Caamaño agrega una distinción entre “inflación” e “índice de precios”: “no es que no hay inflación sino que no se la puede medir bien, ya que muchos rubros están inactivos, al punto que en la Argentina casi la mitad del IPC no tiene precios, a lo que tenemos que agregar que las tarifas de servicios públicos permanecen congeladas”, señaló.

Una vez superada la pandemia y las restricciones que implica a la mayor parte de las actividades económicas, queda por dilucidar cuál será la evolución de los precios al consumidor en los países de América del Sur.

En ese sentido, Caamaño sostuvo que “dependerá de cómo financió cada país los déficits fiscales que se generaron con la pandemia” y destacó que “a diferencia de la Argentina, en muchos casos se colocó deuda a tasas bajas y no fue necesario recurrir a una emisión monetaria desmedida”.

“Además, la certidumbre que se genere será fundamental”, manifestó, en referencia a la necesidad de “presentar un programa fiscal y monetario consistente, algo que lamentablemente en la Argentina no se está haciendo”.

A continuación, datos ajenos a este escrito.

end Sys2Proof.Machine
end

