-- ==== Sys2Proof/Laws/Ops.lean ====
section
/-!
SUPPORT. What the shared operations can do, said once: commit and completion (R133), error completion (R134), going on
(R132), rejection (R190), the draws' surroundings, the cipher's writes (R231, R232); and one lemma that says everything
an engine step of a command can come to (`exec_next`).
-/
namespace Sys2Proof.Machine

/-! ## Legal builds -/

theorem Params.wf_iff (p : Params) : p.wf = true ↔
    64 ≤ p.width ∧ p.width ≤ 8192 ∧ p.maxLen % 4 = 0 ∧ 4 ≤ p.maxLen ∧ p.maxLen ≤ 16384 ∧
      p.maxLen * p.nw * 4 ≤ 0x100000 := by
  simp [Params.wf, Params.widthOk, Params.maxLenOk, Params.windowOk, and_assoc]

theorem Params.nw_pos {p : Params} (h : p.wf = true) : 2 ≤ p.nw ∧ p.nw ≤ 256 := by
  have := (Params.wf_iff p).1 h
  unfold Params.width at this
  omega

/-! ## Same... relations -/

theorem SameMemory.rfl' (s : State) : SameMemory s s := fun _ => rfl

theorem SameBut.rfl' (rs : List BigReg) (s : State) : SameBut rs s s := by
  simp [SameBut]

theorem SameBut.mono {rs rs' : List BigReg} {s t : State} (h : SameBut rs s t) (hs : ∀ r ∈ rs, r ∈ rs') :
    SameBut rs' s t :=
  ⟨fun r hr => h.1 r fun hm => hr (hs r hm), h.2⟩

/-! ## Commit and completion -/

/-- One pending write leaves every other field alone. -/
theorem commitOne_fields (s : State) (w : PendingWrite) :
    (s.commitOne w).cfg = s.cfg ∧ (s.commitOne w).irqEn = s.irqEn ∧ (s.commitOne w).lcmTrue = s.lcmTrue ∧
      (s.commitOne w).done = s.done ∧ (s.commitOne w).err = s.err ∧ (s.commitOne w).wwb = s.wwb ∧
      (s.commitOne w).lastCmd = s.lastCmd ∧ (s.commitOne w).iterCap = s.iterCap ∧
      (s.commitOne w).msgLen = s.msgLen ∧ (s.commitOne w).eng = s.eng ∧ (s.commitOne w).env = s.env := by
  cases w <;> simp [State.commitOne]

theorem commit_fields (ws : List PendingWrite) : ∀ s : State,
    (s.commit ws).cfg = s.cfg ∧ (s.commit ws).irqEn = s.irqEn ∧ (s.commit ws).lcmTrue = s.lcmTrue ∧
      (s.commit ws).done = s.done ∧ (s.commit ws).err = s.err ∧ (s.commit ws).wwb = s.wwb ∧
      (s.commit ws).lastCmd = s.lastCmd ∧ (s.commit ws).iterCap = s.iterCap ∧
      (s.commit ws).msgLen = s.msgLen ∧ (s.commit ws).eng = s.eng ∧ (s.commit ws).env = s.env := by
  induction ws with
  | nil => intro s; simp [State.commit]
  | cons w ws ih =>
    intro s
    have h1 := ih (s.commitOne w)
    have h2 := commitOne_fields s w
    have e : s.commit (w :: ws) = (s.commitOne w).commit ws := rfl
    rw [e]
    simp only [h1, h2, and_self]

@[simp] theorem commit_nil (s : State) : s.commit [] = s := rfl
@[simp] theorem commit_cons (s : State) (w : PendingWrite) (ws : List PendingWrite) :
    s.commit (w :: ws) = (s.commitOne w).commit ws := rfl

/-- The fields a completion reports in (R133). -/
theorem complete_completed (s : State) (ws : List PendingWrite) : Completed s (s.complete ws) :=
  ⟨rfl, rfl, (commit_fields ws s).2.2.2.2.1, rfl, rfl⟩

@[simp] theorem complete_env (s : State) (ws : List PendingWrite) : (s.complete ws).env = s.env :=
  (commit_fields ws s).2.2.2.2.2.2.2.2.2.2

/-- Which target a pending write has: a big register. -/
def PendingWrite.isBig (r : BigReg) : PendingWrite → Bool
  | .big q _ => q = r
  | .keyValid _ => false
  | .ct _ _ => false
  | .msg _ _ => false

theorem commit_big_other (r : BigReg) (ws : List PendingWrite) : ∀ s : State,
    (∀ w ∈ ws, w.isBig r = false) → (s.commit ws).big r = s.big r := by
  induction ws with
  | nil => intro s _; rfl
  | cons w ws ih =>
    intro s h
    rw [commit_cons, ih _ fun w' hw' => h w' (by simp [hw'])]
    have := h w (by simp)
    cases w with
    | big q v =>
      simp only [PendingWrite.isBig, decide_eq_false_iff_not] at this
      simp only [State.commitOne, State.big_setX, if_neg (Ne.symm this)]
    | keyValid b => rfl
    | ct k v => rfl
    | msg k b => rfl

theorem commit_keyValid_other (ws : List PendingWrite) : ∀ s : State,
    (∀ w ∈ ws, ∀ b, w ≠ .keyValid b) → (s.commit ws).keyValid = s.keyValid := by
  induction ws with
  | nil => intro s _; rfl
  | cons w ws ih =>
    intro s h
    rw [commit_cons, ih _ fun w' hw' => h w' (by simp [hw'])]
    have := h w (by simp)
    cases w <;> simp [State.commitOne] at this ⊢

/-- The bytes a pending write reaches. -/
def PendingWrite.reaches (p : Params) (a : Nat) : PendingWrite → Prop
  | .big _ _ => False
  | .keyValid _ => False
  | .ct i _ => ctWordAddr p i 0 ≤ a ∧ a < ctWordAddr p i 0 + 4 * p.nw
  | .msg i _ => a = msgAddr i

theorem commitOne_read (s : State) (w : PendingWrite) {a : Nat} (h : ¬ w.reaches s.cfg a) :
    (s.commitOne w).mem.read a = s.mem.read a := by
  cases w with
  | big r v => rfl
  | keyValid b => rfl
  | ct i v =>
    simp only [PendingWrite.reaches] at h
    exact Memory.read_writeWords_other _ _ (by rw [length_enc]; omega)
  | msg i b =>
    simp only [PendingWrite.reaches] at h
    simp [State.commitOne, Memory.read_write, h]

/-- A byte that no pending write reaches reads as before. -/
theorem commit_read (ws : List PendingWrite) {a : Nat} : ∀ s : State, (∀ w ∈ ws, ¬ w.reaches s.cfg a) →
    (s.commit ws).mem.read a = s.mem.read a := by
  induction ws with
  | nil => intro s _; rfl
  | cons w ws ih =>
    intro s h
    rw [commit_cons, ih, commitOne_read _ _ (h w (by simp))]
    intro w' hw'
    rw [(commitOne_fields s w).1]
    exact h w' (by simp [hw'])

theorem complete_sameBut (s : State) (ws : List PendingWrite) (rs : List BigReg)
    (h : ∀ r, r ∉ rs → ∀ w ∈ ws, w.isBig r = false) : SameBut rs s (s.complete ws) := by
  have hf := commit_fields ws s
  refine ⟨fun r hr => commit_big_other r ws s (h r hr), hf.1, hf.2.1, hf.2.2.1, hf.2.2.2.2.2.1, hf.2.2.2.2.2.2.1,
    hf.2.2.2.2.2.2.2.1, hf.2.2.2.2.2.2.2.2.1, ?_, ?_⟩
  · rw [complete_env]
  · rw [complete_env]

/-! ## Error completion and going on -/

theorem raise_failedWith (s : State) (e : ErrorKind) (info : BitVec 8) : FailedWith e.code info s (s.raise e info) :=
  ⟨rfl, rfl, rfl, rfl, rfl, by simp [SameBut], rfl, fun _ => rfl⟩

theorem goOn_goesOn (s : State) (phase : Phase) (rej : Nat) : GoesOn s (s.goOn phase rej) :=
  ⟨⟨_, rfl⟩, rfl, rfl, rfl, rfl, by simp [SameBut], rfl, fun _ => rfl⟩

/-- A rejection either raises GENERATION_TIMEOUT, having reached a nonzero ITER_CAP, or goes on with one more (R190). -/
theorem reject_cases (s : State) (loop : BitVec 8) (phase : Phase) :
    (s.reject loop phase = .raise .generationTimeout loop ∧ s.iterCap ≠ 0#32 ∧ s.iterCap.toNat ≤ s.prog.rej + 1) ∨
      (s.reject loop phase = .again phase (s.prog.rej + 1) ∧
        (s.iterCap ≠ 0#32 → s.prog.rej + 1 < s.iterCap.toNat)) := by
  unfold State.reject
  split
  · next h => exact .inl ⟨rfl, h⟩
  · next h =>
    refine .inr ⟨rfl, fun hc => ?_⟩
    by_contra hn
    exact h ⟨hc, not_lt.1 hn⟩
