/-- One bus write of WRBIG: the word is replaced (R48), a key register is marked (R44), and the write is acknowledged. -/
theorem step_writeBigWord {s : State} (h : s.Inv) (hi : s.eng = .idle) {r : BigReg}
    (hr : r ∈ [BigReg.opa, .opb, .opm, .keyE, .keyD, .keyN]) {j : Nat} (hj : j < s.cfg.nw) {w : Word} {es : List Event}
    (hev : s.env.events = writeEvent (bigWordAddr r j) w :: es) :
    step s = .next ((((s.withEvents es).setBigWord r j w).markKey r).respond .ack) := by
  have hnw := Params.nw_pos h.cfg_wf
  obtain ⟨h4, hlt⟩ := bigWordAddr_legal r (j := j) (by omega)
  rw [step_write s _ w es hev h4 hlt]
  exact congrArg (fun u : State => Host.Outcome.next (u.respond .ack)) (store_big (s.withEvents es) r j w h.cfg_wf hi hj hr)

/-- The words `ws` written from word `pre.length` on take the place of the words that stood there, one bus write each;
the other registers and the memory stay. -/
theorem run_writeBigEvents {r : BigReg} (hr : r ∈ [BigReg.opa, .opb, .opm, .keyE, .keyD, .keyN]) {es : List Event}
    (ws : List Word) : ∀ {s : State} {pre old : List Word}, s.Inv → s.eng = .idle → s.big r = pre ++ old →
    old.length = ws.length → s.env.events = writeBigEvents r pre.length ws ++ es →
    ∃ t : State, Host.Core.run core ws.length s = .next t ∧ t.big r = pre ++ ws ∧ t.env.events = es ∧ t.eng = .idle ∧
      (∀ q, q ≠ r → t.big q = s.big q) ∧ SameMemory s t := by
  induction ws with
  | nil =>
    intro s pre old _ hi hb hl hev
    rw [List.length_nil, List.length_eq_zero_iff] at hl
    subst hl
    exact ⟨s, run_zero s, hb, hev, hi, fun _ _ => rfl, SameMemory.rfl' s⟩
  | cons w ws ih =>
    intro s pre old h hi hb hl hev
    obtain ⟨o, old, rfl⟩ := List.exists_cons_of_length_eq_add_one hl
    have hj : pre.length < s.cfg.nw := by
      rw [← h.regs_length r, hb, List.length_append, List.length_cons]
      omega
    have hstep := step_writeBigWord h hi hr hj hev
    set u := (((s.withEvents (writeBigEvents r (pre.length + 1) ws ++ es)).setBigWord r pre.length w).markKey r).respond .ack
    have hu : ∀ q, u.big q = if q = r then (s.big r).set pre.length w else s.big q := fun q => State.big_setBig s r q _
    have hur : u.big r = (pre ++ [w]) ++ old := by simp [hu, hb]
    obtain ⟨t, hrun, hbig, hes, hidle, hother, hmem⟩ :=
      ih (stepKeepsInvariant s u h hstep) hi hur (by simpa using hl) (by simp [u])
    refine ⟨t, (run_next hstep).trans hrun, by simpa using hbig, hes, hidle, fun q hq => ?_, hmem⟩
    rw [hother q hq, hu, if_neg hq]

/-- Settles O19: the NW writes replace every word of the register, so it holds `enc_W v`, whose value is v. -/
theorem wrbigWritesValue : Obligations.WrbigWritesValue := by
  intro s r v es h hi hr hv hev
  have hlen : (s.big r).length = (enc s.cfg.nw v).length := by rw [h.regs_length r, length_enc]
  obtain ⟨t, hrun, hbig, hes, hidle, hother, hmem⟩ :=
    run_writeBigEvents hr (enc s.cfg.nw v) h hi (pre := []) rfl hlen hev
  have hnw := Params.nw_pos h.cfg_wf
  have hx : t.x r = v := by
    rw [State.x, hbig]
    exact sint_enc _ v (by omega) hv
  rw [length_enc] at hrun
  exact ⟨t, hrun, hx, hes, hidle, hother, hmem⟩

end Sys2Proof.Machine

/-!
PROOFS. The registers on the bus (spec/10_state.md): reserved space, control registers, words of the big registers with
KEYVALID marking, RDBIG's reads; the ranges of the draws; and what a command's engine step may write (R114).
-/
namespace Sys2Proof.Machine

/-! ## Stores by engine state -/

/-- Idle, a store does what its location says (R137). -/
theorem State.store_of_idle {s : State} (hi : s.eng = .idle) (a : Nat) (v : Word) :
    s.store a v = s.writeLoc v (locate s.cfg a) := by
  simp [State.store, (State.not_busy_iff s).2 hi]

/-! ## Reserved addresses -/

theorem controlLoc_reserved {n : Nat} (h : 10 ≤ n) : controlLoc n = .reserved := by
  obtain ⟨k, rfl⟩ := Nat.exists_eq_add_of_le' h
  rfl

theorem locate_reserved_control (p : Params) {a : Nat} (h : 0x000028 ≤ a ∧ a < 0x000400) : locate p a = .reserved := by
  rw [locate, if_pos h.2, controlLoc_reserved (by omega)]

/-- The word slots of a big register's window at or beyond NW (R32). -/
theorem locate_reserved_bigSlot (p : Params) {a : Nat} {r : BigReg} (h : bigBase r + 4 * p.nw ≤ a ∧ a < bigBase r + 0x400) :
    locate p a = .reserved := by
  have hbase : bigBase r % 0x400 = 0 ∧ 0x400 ≤ bigBase r ∧ bigBase r + 0x400 ≤ 0x2C00 := by cases r <;> decide
  have hslot : ¬ a % 0x400 / 4 < p.nw := by omega
  rw [locate, if_neg (by omega), if_pos (by omega)]
  exact if_neg hslot

theorem locate_reserved_aboveBig (p : Params) {a : Nat} (h : 0x002C00 ≤ a ∧ a < 0x004000) : locate p a = .reserved := by
  rw [locate, if_neg (by omega), if_neg (by omega), if_pos h.2]

/-- The MSG window beyond MAXLEN, and the gap above it (R30, R32). -/
theorem locate_reserved_aboveMsg (p : Params) {a : Nat} (h : 0x004000 + p.maxLen ≤ a ∧ a < 0x100000) :
    locate p a = .reserved := by
  rw [locate, if_neg (by omega), if_neg (by omega), if_neg (by omega)]
  split
  · rw [msgLoc, if_neg (by omega)]
  · exact if_pos h.2

/-- The CT window beyond MAXLEN · NW words, and all above it (R30, R32). -/
theorem locate_reserved_aboveCt (p : Params) {a : Nat} (h : 0x100000 + 4 * p.maxLen * p.nw ≤ a) : locate p a = .reserved := by
  rw [Nat.mul_assoc] at h
  rw [locate, if_neg (by omega), if_neg (by omega), if_neg (by omega), if_neg (by omega), if_neg (by omega)]
  split
  · rw [ctLoc, if_neg (by omega)]
  · rfl

/-- A store to a reserved address: nothing while Idle (R32), WWB while Busy (R135). -/
theorem State.store_reserved {s : State} {a : Nat} (h : locate s.cfg a = .reserved) (v : Word) :
    s.store a v = if s.busy then { s with wwb := true } else s := by
  simp [State.store, h, State.setWwb, State.writeLoc]

/-- Settles O14, by the five reserved ranges of the address map. -/
theorem reservedAddresses : Obligations.ReservedAddresses := by
  intro s a v _ _ _ ha
  have hloc : locate s.cfg a = .reserved := by
    rcases ha with h | ⟨r, h⟩ | h | h | h
    · exact locate_reserved_control _ h
    · exact locate_reserved_bigSlot _ h
    · exact locate_reserved_aboveBig _ h
    · exact locate_reserved_aboveMsg _ h
    · exact locate_reserved_aboveCt _ h
  exact ⟨by rw [hloc]; rfl, State.store_reserved hloc v⟩

/-! ## Words of the big registers -/

/-- A load of `REG.w[j]` answers word j (R48). -/
theorem State.readLoc_bigWord {s : State} (hc : s.cfg.wf = true) (r : BigReg) {j : Nat} (hj : j < s.cfg.nw) :
    s.readLoc (locate s.cfg (bigBase r + 4 * j)) = .ok (s.bigWord r j) := by
  rw [locate_big _ r j hc hj]
  rfl

/-- The pattern of a register's words is that of their signed value (R11, R12). -/
theorem sint_emod (ws : List Word) : sint ws % 2 ^ (32 * ws.length) = uval ws := by
  have hlt : (uval ws : Int) < 2 ^ (32 * ws.length) := mod_cast uval_lt ws
  unfold sint
  split
  · exact Int.emod_eq_of_lt (Int.natCast_nonneg _) hlt
  · rw [Int.sub_emod_right, Int.emod_eq_of_lt (Int.natCast_nonneg _) hlt]

/-- Word j of a register is bits [32j+31:32j] of the pattern of its value (R48). -/
theorem State.Inv.bigWord_toNat {s : State} (h : s.Inv) (r : BigReg) (j : Nat) :
    ((s.bigWord r j).toNat : Int) = s.x r % 2 ^ s.cfg.width / 2 ^ (32 * j) % 2 ^ 32 := by
  have hpattern : s.x r % 2 ^ s.cfg.width = uval (s.big r) := by
    rw [Params.width, ← h.regs_length r]
    exact sint_emod _
  rw [hpattern, State.bigWord, getD_eq_uval]
  push_cast
  rfl

theorem State.Inv.bigWord_setBigWord {s : State} (h : s.Inv) (r : BigReg) {j : Nat} (hj : j < s.cfg.nw) (v : Word) (k : Nat) :
    (s.setBigWord r j v).bigWord r k = if k = j then v else s.bigWord r k := by
  rw [State.bigWord, State.setBigWord, State.big_setBig, if_pos rfl, getD_set_word _ _ _ _ (by rwa [h.regs_length r])]
  rfl

/-- Settles O15: a word is its bits of the pattern, and a host write replaces the one word of the one register. -/
theorem bigRegisterWords : Obligations.BigRegisterWords := by
  intro s r j h hj
  refine ⟨⟨_, State.readLoc_bigWord h.cfg_wf r hj, h.bigWord_toNat r j⟩, fun v hi hr => ?_⟩
  rw [store_big s r j v h.cfg_wf hi hj hr]
  refine ⟨fun k hk => ?_, fun q hq => BigRegs.get_set_other _ _ hq, rfl⟩
  have hread : ((s.setBigWord r j v).markKey r).readLoc
      (locate ((s.setBigWord r j v).markKey r).cfg (bigBase r + 4 * k)) = .ok ((s.setBigWord r j v).bigWord r k) :=
    State.readLoc_bigWord (s := (s.setBigWord r j v).markKey r) h.cfg_wf r hk
  rw [hread, State.readLoc_bigWord h.cfg_wf r hk, h.bigWord_setBigWord r hj v k]
  exact apply_ite _ _ _ _

/-- Settles O16: a store to a register word adds the register's own bit of KEYVALID, and an operand register has none. -/
theorem keyWriteSetsKeyValid : Obligations.KeyWriteSetsKeyValid := by
  intro s j v hc hi hj
  have hmark : ∀ r, r ∈ [BigReg.opa, .opb, .opm, .keyE, .keyD, .keyN] →
      (s.store (bigBase r + 4 * j) v).keyValid = s.keyValid ||| keyBit r := fun r hr => by
    rw [store_big s r j v hc hi hj hr]
    rfl
  have hnone : ∀ r, r ∈ [BigReg.opa, .opb, .opm] →
      keyBit r = 0#3 ∧ r ∈ [BigReg.opa, .opb, .opm, .keyE, .keyD, .keyN] := by decide
  refine ⟨hmark .keyE (by decide), hmark .keyD (by decide), hmark .keyN (by decide), fun r hr => ?_⟩
  obtain ⟨hbit, hmem⟩ := hnone r hr
  rw [hmark r hmem, hbit, BitVec.or_zero]
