-- ==== Sys2Proof/Machine/Harness.lean ====
section
/-! DEFINITION. The harness's moves and what the core does with each (50_interface.md R130, R135, R139). -/

namespace Sys2Proof.Machine

/-- The harness's next move and those after it. When it has no more moves it presents nothing, for
ever (R139; DESIGN CHOICE, notes/assumptions/4.md). -/
def nextMove : List HarnessMove → HarnessMove × List HarnessMove
  | [] => (.edge PortIn.idle, [])
  | m :: rest => (m, rest)

/-- What the core does with one move: a call executes an instruction to quiescence (R130), an edge is
one clock cycle (R131). -/
def deliver (m : HarnessMove) (s : State) : Result :=
  match m with
  | .call i => exec i s
  | .callWord w =>
    match decode w with
    | .ok i => exec i s
    | .error e => .refused (.invalidWord e)
  | .edge p => edge p s

/-- `s` with the word `w` as the harness's next call; an instruction in flight is dropped, since a
call needs a quiescent core (R135; notes/assumptions/4.md). -/
def placeWord (w : Word) (s : State) : State :=
  { s with pend := none, inputs := .callWord w :: s.inputs }

end Sys2Proof.Machine
end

Para Motyl, “es muy probable que en el segundo semestre todos los países de América Latina tengan una aceleración de la inflación”, ya que considera que “volverán las opciones de esparcimiento, cines, restaurantes y los hogares van a desprenderse de todo el ahorro retenido en la cuarentena”.

En consecuencia, prevé una inflación “rondando el 1,5% mensual” en la mayoría de los países de Sudamérica, en tanto en la Argentina “se va a superar esa marca y se ubicará en el orden del 4%”.